*TASK BRIEF:* Take the data below and filter it for lines containing the word "pending"; show each line found.
═══ DATA SECTION
-- ==== Sys2Proof/Laws/State.lean ====
section
/-!
SUPPORT. What the shared updates of the state leave: one lemma per field per update. Machine/Ops.lean's own here, those of a chapter in
Laws/Updates.lean.
-/

namespace Sys2Proof.Machine

variable (s : State)

/-! ### setReg -/

@[simp] theorem State.setReg_pending (a v : Nat) : (s.setReg a v).pending = s.pending := rfl
@[simp] theorem State.setReg_now (a v : Nat) : (s.setReg a v).now = s.now := rfl
@[simp] theorem State.setReg_freeCtr (a v : Nat) : (s.setReg a v).freeCtr = s.freeCtr := rfl
@[simp] theorem State.setReg_mem (a v : Nat) : (s.setReg a v).mem = s.mem := rfl
@[simp] theorem State.setReg_log (a v : Nat) : (s.setReg a v).log = s.log := rfl
@[simp] theorem State.setReg_half (a v : Nat) : (s.setReg a v).half = s.half := rfl
@[simp] theorem State.setReg_epoch (a v : Nat) : (s.setReg a v).epoch = s.epoch := rfl
@[simp] theorem State.setReg_irq (a v : Nat) : (s.setReg a v).irq = s.irq := rfl
@[simp] theorem State.setReg_msix (a v : Nat) : (s.setReg a v).msix = s.msix := rfl
@[simp] theorem State.setReg_imsic (a v : Nat) : (s.setReg a v).imsic = s.imsic := rfl
@[simp] theorem State.setReg_castleIrq (a v : Nat) : (s.setReg a v).castleIrq = s.castleIrq := rfl
@[simp] theorem State.setReg_rdata (a v : Nat) : (s.setReg a v).rdata = s.rdata := rfl
@[simp] theorem State.setReg_time (a v : Nat) : (s.setReg a v).time = s.time := rfl
@[simp] theorem State.setReg_iq (a v : Nat) : (s.setReg a v).iq = s.iq := rfl
@[simp] theorem State.setReg_port (a v : Nat) : (s.setReg a v).port = s.port := rfl
@[simp] theorem State.setReg_aln (a v : Nat) : (s.setReg a v).aln = s.aln := rfl
@[simp] theorem State.setReg_vox (a v : Nat) : (s.setReg a v).vox = s.vox := rfl
@[simp] theorem State.setReg_sq (a v : Nat) : (s.setReg a v).sq = s.sq := rfl
@[simp] theorem State.setReg_fab (a v : Nat) : (s.setReg a v).fab = s.fab := rfl
@[simp] theorem State.setReg_net (a v : Nat) : (s.setReg a v).net = s.net := rfl
@[simp] theorem State.setReg_unitSt (a v : Nat) : (s.setReg a v).unitSt = s.unitSt := rfl
@[simp] theorem State.setReg_pl (a v : Nat) : (s.setReg a v).pl = s.pl := rfl
@[simp] theorem State.setReg_ae (a v : Nat) : (s.setReg a v).ae = s.ae := rfl
@[simp] theorem State.setReg_kv (a v : Nat) : (s.setReg a v).kv = s.kv := rfl
@[simp] theorem State.setReg_mc (a v : Nat) : (s.setReg a v).mc = s.mc := rfl
@[simp] theorem State.setReg_rekey (a v : Nat) : (s.setReg a v).rekey = s.rekey := rfl
@[simp] theorem State.setReg_cc (a v : Nat) : (s.setReg a v).cc = s.cc := rfl
@[simp] theorem State.setReg_rfx (a v : Nat) : (s.setReg a v).rfx = s.rfx := rfl
@[simp] theorem State.setReg_dyn (a v : Nat) : (s.setReg a v).dyn = s.dyn := rfl
@[simp] theorem State.setReg_mbx (a v : Nat) : (s.setReg a v).mbx = s.mbx := rfl
@[simp] theorem State.setReg_sched (a v : Nat) : (s.setReg a v).sched = s.sched := rfl
@[simp] theorem State.setReg_img (a v : Nat) : (s.setReg a v).img = s.img := rfl
@[simp] theorem State.setReg_castle (a v : Nat) : (s.setReg a v).castle = s.castle := rfl
@[simp] theorem State.setReg_poison (a v : Nat) : (s.setReg a v).poison = s.poison := rfl
@[simp] theorem State.setReg_badWords (a v : Nat) : (s.setReg a v).badWords = s.badWords := rfl
@[simp] theorem State.setReg_acc (a v : Nat) : (s.setReg a v).acc = s.acc := rfl
@[simp] theorem State.setReg_cores (a v : Nat) : (s.setReg a v).cores = s.cores := rfl
@[simp] theorem State.setReg_pcie (a v : Nat) : (s.setReg a v).pcie = s.pcie := rfl
@[simp] theorem State.setReg_link (a v : Nat) : (s.setReg a v).link = s.link := rfl
@[simp] theorem State.setReg_pwr (a v : Nat) : (s.setReg a v).pwr = s.pwr := rfl
@[simp] theorem State.setReg_loops (a v : Nat) : (s.setReg a v).loops = s.loops := rfl
@[simp] theorem State.setReg_clk (a v : Nat) : (s.setReg a v).clk = s.clk := rfl
@[simp] theorem State.setReg_boot (a v : Nat) : (s.setReg a v).boot = s.boot := rfl
@[simp] theorem State.setReg_byte (a v : Nat) (r0 : Nat) : (s.setReg a v).byte r0 = s.byte r0 := by simp only [State.byte, State.blank, State.setReg_mem, State.setReg_rekey]

/-! ### wr -/

@[simp] theorem State.wr_pending (f : Fld) (v : Nat) : (s.wr f v).pending = s.pending := rfl
@[simp] theorem State.wr_now (f : Fld) (v : Nat) : (s.wr f v).now = s.now := rfl
@[simp] theorem State.wr_freeCtr (f : Fld) (v : Nat) : (s.wr f v).freeCtr = s.freeCtr := rfl
@[simp] theorem State.wr_mem (f : Fld) (v : Nat) : (s.wr f v).mem = s.mem := rfl
@[simp] theorem State.wr_log (f : Fld) (v : Nat) : (s.wr f v).log = s.log := rfl
@[simp] theorem State.wr_half (f : Fld) (v : Nat) : (s.wr f v).half = s.half := rfl
@[simp] theorem State.wr_epoch (f : Fld) (v : Nat) : (s.wr f v).epoch = s.epoch := rfl
@[simp] theorem State.wr_irq (f : Fld) (v : Nat) : (s.wr f v).irq = s.irq := rfl
@[simp] theorem State.wr_msix (f : Fld) (v : Nat) : (s.wr f v).msix = s.msix := rfl
@[simp] theorem State.wr_imsic (f : Fld) (v : Nat) : (s.wr f v).imsic = s.imsic := rfl
@[simp] theorem State.wr_castleIrq (f : Fld) (v : Nat) : (s.wr f v).castleIrq = s.castleIrq := rfl
@[simp] theorem State.wr_rdata (f : Fld) (v : Nat) : (s.wr f v).rdata = s.rdata := rfl
@[simp] theorem State.wr_time (f : Fld) (v : Nat) : (s.wr f v).time = s.time := rfl
@[simp] theorem State.wr_iq (f : Fld) (v : Nat) : (s.wr f v).iq = s.iq := rfl
@[simp] theorem State.wr_port (f : Fld) (v : Nat) : (s.wr f v).port = s.port := rfl
@[simp] theorem State.wr_aln (f : Fld) (v : Nat) : (s.wr f v).aln = s.aln := rfl
@[simp] theorem State.wr_vox (f : Fld) (v : Nat) : (s.wr f v).vox = s.vox := rfl
@[simp] theorem State.wr_sq (f : Fld) (v : Nat) : (s.wr f v).sq = s.sq := rfl
@[simp] theorem State.wr_fab (f : Fld) (v : Nat) : (s.wr f v).fab = s.fab := rfl
@[simp] theorem State.wr_net (f : Fld) (v : Nat) : (s.wr f v).net = s.net := rfl
@[simp] theorem State.wr_unitSt (f : Fld) (v : Nat) : (s.wr f v).unitSt = s.unitSt := rfl
@[simp] theorem State.wr_pl (f : Fld) (v : Nat) : (s.wr f v).pl = s.pl := rfl
@[simp] theorem State.wr_ae (f : Fld) (v : Nat) : (s.wr f v).ae = s.ae := rfl
@[simp] theorem State.wr_kv (f : Fld) (v : Nat) : (s.wr f v).kv = s.kv := rfl
@[simp] theorem State.wr_mc (f : Fld) (v : Nat) : (s.wr f v).mc = s.mc := rfl
@[simp] theorem State.wr_rekey (f : Fld) (v : Nat) : (s.wr f v).rekey = s.rekey := rfl
@[simp] theorem State.wr_cc (f : Fld) (v : Nat) : (s.wr f v).cc = s.cc := rfl
@[simp] theorem State.wr_rfx (f : Fld) (v : Nat) : (s.wr f v).rfx = s.rfx := rfl
@[simp] theorem State.wr_dyn (f : Fld) (v : Nat) : (s.wr f v).dyn = s.dyn := rfl
@[simp] theorem State.wr_mbx (f : Fld) (v : Nat) : (s.wr f v).mbx = s.mbx := rfl
@[simp] theorem State.wr_sched (f : Fld) (v : Nat) : (s.wr f v).sched = s.sched := rfl
@[simp] theorem State.wr_img (f : Fld) (v : Nat) : (s.wr f v).img = s.img := rfl
@[simp] theorem State.wr_castle (f : Fld) (v : Nat) : (s.wr f v).castle = s.castle := rfl
@[simp] theorem State.wr_poison (f : Fld) (v : Nat) : (s.wr f v).poison = s.poison := rfl
@[simp] theorem State.wr_badWords (f : Fld) (v : Nat) : (s.wr f v).badWords = s.badWords := rfl
@[simp] theorem State.wr_acc (f : Fld) (v : Nat) : (s.wr f v).acc = s.acc := rfl
@[simp] theorem State.wr_cores (f : Fld) (v : Nat) : (s.wr f v).cores = s.cores := rfl
@[simp] theorem State.wr_pcie (f : Fld) (v : Nat) : (s.wr f v).pcie = s.pcie := rfl
@[simp] theorem State.wr_link (f : Fld) (v : Nat) : (s.wr f v).link = s.link := rfl
@[simp] theorem State.wr_pwr (f : Fld) (v : Nat) : (s.wr f v).pwr = s.pwr := rfl
@[simp] theorem State.wr_loops (f : Fld) (v : Nat) : (s.wr f v).loops = s.loops := rfl
@[simp] theorem State.wr_clk (f : Fld) (v : Nat) : (s.wr f v).clk = s.clk := rfl
@[simp] theorem State.wr_boot (f : Fld) (v : Nat) : (s.wr f v).boot = s.boot := rfl
@[simp] theorem State.wr_byte (f : Fld) (v : Nat) (r0 : Nat) : (s.wr f v).byte r0 = s.byte r0 := by simp only [State.byte, State.blank, State.wr_mem, State.wr_rekey]

/-! ### bumpBy -/

@[simp] theorem State.bumpBy_pending (f : Fld) (n : Nat) : (s.bumpBy f n).pending = s.pending := rfl
@[simp] theorem State.bumpBy_now (f : Fld) (n : Nat) : (s.bumpBy f n).now = s.now := rfl
@[simp] theorem State.bumpBy_freeCtr (f : Fld) (n : Nat) : (s.bumpBy f n).freeCtr = s.freeCtr := rfl
@[simp] theorem State.bumpBy_mem (f : Fld) (n : Nat) : (s.bumpBy f n).mem = s.mem := rfl
@[simp] theorem State.bumpBy_log (f : Fld) (n : Nat) : (s.bumpBy f n).log = s.log := rfl
@[simp] theorem State.bumpBy_half (f : Fld) (n : Nat) : (s.bumpBy f n).half = s.half := rfl
@[simp] theorem State.bumpBy_epoch (f : Fld) (n : Nat) : (s.bumpBy f n).epoch = s.epoch := rfl
@[simp] theorem State.bumpBy_irq (f : Fld) (n : Nat) : (s.bumpBy f n).irq = s.irq := rfl
@[simp] theorem State.bumpBy_msix (f : Fld) (n : Nat) : (s.bumpBy f n).msix = s.msix := rfl
@[simp] theorem State.bumpBy_imsic (f : Fld) (n : Nat) : (s.bumpBy f n).imsic = s.imsic := rfl
@[simp] theorem State.bumpBy_castleIrq (f : Fld) (n : Nat) : (s.bumpBy f n).castleIrq = s.castleIrq := rfl
@[simp] theorem State.bumpBy_rdata (f : Fld) (n : Nat) : (s.bumpBy f n).rdata = s.rdata := rfl
@[simp] theorem State.bumpBy_time (f : Fld) (n : Nat) : (s.bumpBy f n).time = s.time := rfl
@[simp] theorem State.bumpBy_iq (f : Fld) (n : Nat) : (s.bumpBy f n).iq = s.iq := rfl
@[simp] theorem State.bumpBy_port (f : Fld) (n : Nat) : (s.bumpBy f n).port = s.port := rfl
@[simp] theorem State.bumpBy_aln (f : Fld) (n : Nat) : (s.bumpBy f n).aln = s.aln := rfl
@[simp] theorem State.bumpBy_vox (f : Fld) (n : Nat) : (s.bumpBy f n).vox = s.vox := rfl
@[simp] theorem State.bumpBy_sq (f : Fld) (n : Nat) : (s.bumpBy f n).sq = s.sq := rfl
@[simp] theorem State.bumpBy_fab (f : Fld) (n : Nat) : (s.bumpBy f n).fab = s.fab := rfl
@[simp] theorem State.bumpBy_net (f : Fld) (n : Nat) : (s.bumpBy f n).net = s.net := rfl
@[simp] theorem State.bumpBy_unitSt (f : Fld) (n : Nat) : (s.bumpBy f n).unitSt = s.unitSt := rfl
@[simp] theorem State.bumpBy_pl (f : Fld) (n : Nat) : (s.bumpBy f n).pl = s.pl := rfl
@[simp] theorem State.bumpBy_ae (f : Fld) (n : Nat) : (s.bumpBy f n).ae = s.ae := rfl
@[simp] theorem State.bumpBy_kv (f : Fld) (n : Nat) : (s.bumpBy f n).kv = s.kv := rfl
@[simp] theorem State.bumpBy_mc (f : Fld) (n : Nat) : (s.bumpBy f n).mc = s.mc := rfl
@[simp] theorem State.bumpBy_rekey (f : Fld) (n : Nat) : (s.bumpBy f n).rekey = s.rekey := rfl
@[simp] theorem State.bumpBy_cc (f : Fld) (n : Nat) : (s.bumpBy f n).cc = s.cc := rfl
@[simp] theorem State.bumpBy_rfx (f : Fld) (n : Nat) : (s.bumpBy f n).rfx = s.rfx := rfl
@[simp] theorem State.bumpBy_dyn (f : Fld) (n : Nat) : (s.bumpBy f n).dyn = s.dyn := rfl
@[simp] theorem State.bumpBy_mbx (f : Fld) (n : Nat) : (s.bumpBy f n).mbx = s.mbx := rfl
@[simp] theorem State.bumpBy_sched (f : Fld) (n : Nat) : (s.bumpBy f n).sched = s.sched := rfl
@[simp] theorem State.bumpBy_img (f : Fld) (n : Nat) : (s.bumpBy f n).img = s.img := rfl
@[simp] theorem State.bumpBy_castle (f : Fld) (n : Nat) : (s.bumpBy f n).castle = s.castle := rfl
@[simp] theorem State.bumpBy_poison (f : Fld) (n : Nat) : (s.bumpBy f n).poison = s.poison := rfl
@[simp] theorem State.bumpBy_badWords (f : Fld) (n : Nat) : (s.bumpBy f n).badWords = s.badWords := rfl
@[simp] theorem State.bumpBy_acc (f : Fld) (n : Nat) : (s.bumpBy f n).acc = s.acc := rfl
@[simp] theorem State.bumpBy_cores (f : Fld) (n : Nat) : (s.bumpBy f n).cores = s.cores := rfl
@[simp] theorem State.bumpBy_pcie (f : Fld) (n : Nat) : (s.bumpBy f n).pcie = s.pcie := rfl
@[simp] theorem State.bumpBy_link (f : Fld) (n : Nat) : (s.bumpBy f n).link = s.link := rfl
@[simp] theorem State.bumpBy_pwr (f : Fld) (n : Nat) : (s.bumpBy f n).pwr = s.pwr := rfl
@[simp] theorem State.bumpBy_loops (f : Fld) (n : Nat) : (s.bumpBy f n).loops = s.loops := rfl
@[simp] theorem State.bumpBy_clk (f : Fld) (n : Nat) : (s.bumpBy f n).clk = s.clk := rfl
@[simp] theorem State.bumpBy_boot (f : Fld) (n : Nat) : (s.bumpBy f n).boot = s.boot := rfl
@[simp] theorem State.bumpBy_byte (f : Fld) (n : Nat) (r0 : Nat) : (s.bumpBy f n).byte r0 = s.byte r0 := by simp only [State.byte, State.blank, State.bumpBy_mem, State.bumpBy_rekey]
══════
*WRITTEN RESPONSE:*
@[simp] theorem State.setReg_pending (a v : Nat) : (s.setReg a v).pending = s.pending := rfl
@[simp] theorem State.wr_pending (f : Fld) (v : Nat) : (s.wr f v).pending = s.pending := rfl
@[simp] theorem State.bumpBy_pending (f : Fld) (n : Nat) : (s.bumpBy f n).pending = s.pending := rfl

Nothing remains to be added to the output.